◆ PROBLEM TO WORK ON
Produce word for word the lines of the data below running from the one that has "i).coin = s.coin := by" to the one that has "i).credit = s.credit := by", inclusive, and no others.

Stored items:
@[simp] theorem State.openCollector_now (i : Fin 8) : (s.openCollector i).now = s.now := by
  unfold State.openCollector; (try dsimp only); (repeat' split) <;> simp
@[simp] theorem State.openCollector_pending (i : Fin 8) : (s.openCollector i).pending = s.pending := by
  unfold State.openCollector; (try dsimp only); (repeat' split) <;> simp
@[simp] theorem State.openCollector_coin (i : Fin 8) : (s.openCollector i).coin = s.coin := by
  unfold State.openCollector; (try dsimp only); (repeat' split) <;> simp
@[simp] theorem State.openCollector_credit (i : Fin 8) : (s.openCollector i).credit = s.credit := by
  unfold State.openCollector; (try dsimp only); (repeat' split) <;> simp
@[simp] theorem State.openCollector_rating (i : Fin 8) : (s.openCollector i).rating = s.rating := by
  unfold State.openCollector; (try dsimp only); (repeat' split) <;> simp
@[simp] theorem State.openCollector_line (i : Fin 8) : (s.openCollector i).line = s.line := by
  unfold State.openCollector; (try dsimp only); (repeat' split) <;> simp
@[simp] theorem State.openCollector_arbiter (i : Fin 8) : (s.openCollector i).arbiter = s.arbiter := by
  unfold State.openCollector; (try dsimp only); (repeat' split) <;> simp
@[simp] theorem State.openCollector_elapsed (i : Fin 8) : (s.openCollector i).elapsed = s.elapsed := by
  unfold State.openCollector; (try dsimp only); (repeat' split) <;> simp
@[simp] theorem State.openCollector_centre (i : Fin 8) : (s.openCollector i).centre = s.centre := by
  unfold State.openCollector; (try dsimp only); (repeat' split) <;> simp
@[simp] theorem State.openCollector_modem (i : Fin 8) : (s.openCollector i).modem = s.modem := by
  unfold State.openCollector; (try dsimp only); (repeat' split) <;> simp
@[simp] theorem State.openCollector_power (i : Fin 8) : (s.openCollector i).power = s.power := by
  unfold State.openCollector; (try dsimp only); (repeat' split) <;> simp
@[simp] theorem State.openCollector_clock (i : Fin 8) : (s.openCollector i).clock = s.clock := by
  unfold State.openCollector; (try dsimp only); (repeat' split) <;> simp
@[simp] theorem State.openCollector_setPort (i : Fin 8) : (s.openCollector i).setPort = s.setPort := by
  unfold State.openCollector; (try dsimp only); (repeat' split) <;> simp
@[simp] theorem State.openCollector_image0 (i : Fin 8) : (s.openCollector i).image0 = s.image0 := by
  unfold State.openCollector; (try dsimp only); (repeat' split) <;> simp
@[simp] theorem State.openCollector_image1 (i : Fin 8) : (s.openCollector i).image1 = s.image1 := by
  unfold State.openCollector; (try dsimp only); (repeat' split) <;> simp
@[simp] theorem State.openCollector_lifetime (i : Fin 8) : (s.openCollector i).lifetime = s.lifetime := by
  unfold State.openCollector; (try dsimp only); (repeat' split) <;> simp
@[simp] theorem State.openCollector_period (i : Fin 8) : (s.openCollector i).period = s.period := by
  unfold State.openCollector; (try dsimp only); (repeat' split) <;> simp
@[simp] theorem State.openCollector_history (i : Fin 8) : (s.openCollector i).history = s.history := by
  unfold State.openCollector; (try dsimp only); (repeat' split) <;> simp
@[simp] theorem State.openCollector_call (i : Fin 8) : (s.openCollector i).call = s.call := by
  unfold State.openCollector; (try dsimp only); (repeat' split) <;> simp
@[simp] theorem State.openCollector_events (i : Fin 8) : (s.openCollector i).events = s.events := by
  unfold State.openCollector; (try dsimp only); (repeat' split) <;> simp
@[simp] theorem State.openCollector_nv (i : Fin 8) : (s.openCollector i).nv = s.nv := by
  unfold State.openCollector; (try dsimp only); (repeat' split) <;> simp
@[simp] theorem State.openCollector_restores (i : Fin 8) : (s.openCollector i).restores = s.restores := by
  unfold State.openCollector; (try dsimp only); (repeat' split) <;> simp

@[simp] theorem State.failLogin_now : (s.failLogin).now = s.now := by
  unfold State.failLogin; (try dsimp only); (repeat' split) <;> simp
@[simp] theorem State.failLogin_pending : (s.failLogin).pending = s.pending := by
  unfold State.failLogin; (try dsimp only); (repeat' split) <;> simp
@[simp] theorem State.failLogin_coin : (s.failLogin).coin = s.coin := by
  unfold State.failLogin; (try dsimp only); (repeat' split) <;> simp
@[simp] theorem State.failLogin_credit : (s.failLogin).credit = s.credit := by
  unfold State.failLogin; (try dsimp only); (repeat' split) <;> simp
@[simp] theorem State.failLogin_rating : (s.failLogin).rating = s.rating := by
  unfold State.failLogin; (try dsimp only); (repeat' split) <;> simp
@[simp] theorem State.failLogin_line : (s.failLogin).line = s.line := by
  unfold State.failLogin; (try dsimp only); (repeat' split) <;> simp
@[simp] theorem State.failLogin_arbiter : (s.failLogin).arbiter = s.arbiter := by
  unfold State.failLogin; (try dsimp only); (repeat' split) <;> simp
@[simp] theorem State.failLogin_tamper : (s.failLogin).tamper = s.tamper := by
  unfold State.failLogin; (try dsimp only); (repeat' split) <;> simp
@[simp] theorem State.failLogin_elapsed : (s.failLogin).elapsed = s.elapsed := by
  unfold State.failLogin; (try dsimp only); (repeat' split) <;> simp
@[simp] theorem State.failLogin_centre : (s.failLogin).centre = s.centre := by
  unfold State.failLogin; (try dsimp only); (repeat' split) <;> simp
@[simp] theorem State.failLogin_modem : (s.failLogin).modem = s.modem := by
  unfold State.failLogin; (try dsimp only); (repeat' split) <;> simp
@[simp] theorem State.failLogin_power : (s.failLogin).power = s.power := by
  unfold State.failLogin; (try dsimp only); (repeat' split) <;> simp
@[simp] theorem State.failLogin_clock : (s.failLogin).clock = s.clock := by
  unfold State.failLogin; (try dsimp only); (repeat' split) <;> simp
@[simp] theorem State.failLogin_setPort : (s.failLogin).setPort = s.setPort := by
  unfold State.failLogin; (try dsimp only); (repeat' split) <;> simp
@[simp] theorem State.failLogin_image0 : (s.failLogin).image0 = s.image0 := by
  unfold State.failLogin; (try dsimp only); (repeat' split) <;> simp
@[simp] theorem State.failLogin_image1 : (s.failLogin).image1 = s.image1 := by
  unfold State.failLogin; (try dsimp only); (repeat' split) <;> simp
@[simp] theorem State.failLogin_lifetime : (s.failLogin).lifetime = s.lifetime := by
  unfold State.failLogin; (try dsimp only); (repeat' split) <;> simp
@[simp] theorem State.failLogin_period : (s.failLogin).period = s.period := by
  unfold State.failLogin; (try dsimp only); (repeat' split) <;> simp
@[simp] theorem State.failLogin_history : (s.failLogin).history = s.history := by
  unfold State.failLogin; (try dsimp only); (repeat' split) <;> simp
@[simp] theorem State.failLogin_call : (s.failLogin).call = s.call := by
  unfold State.failLogin; (try dsimp only); (repeat' split) <;> simp
@[simp] theorem State.failLogin_nv : (s.failLogin).nv = s.nv := by
  unfold State.failLogin; (try dsimp only); (repeat' split) <;> simp
@[simp] theorem State.failLogin_restores : (s.failLogin).restores = s.restores := by
  unfold State.failLogin; (try dsimp only); (repeat' split) <;> simp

◆ ANSWER SPACE
@[simp] theorem State.openCollector_coin (i : Fin 8) : (s.openCollector i).coin = s.coin := by
  unfold State.openCollector; (try dsimp only); (repeat' split) <;> simp
@[simp] theorem State.openCollector_credit (i : Fin 8) : (s.openCollector i).credit = s.credit := by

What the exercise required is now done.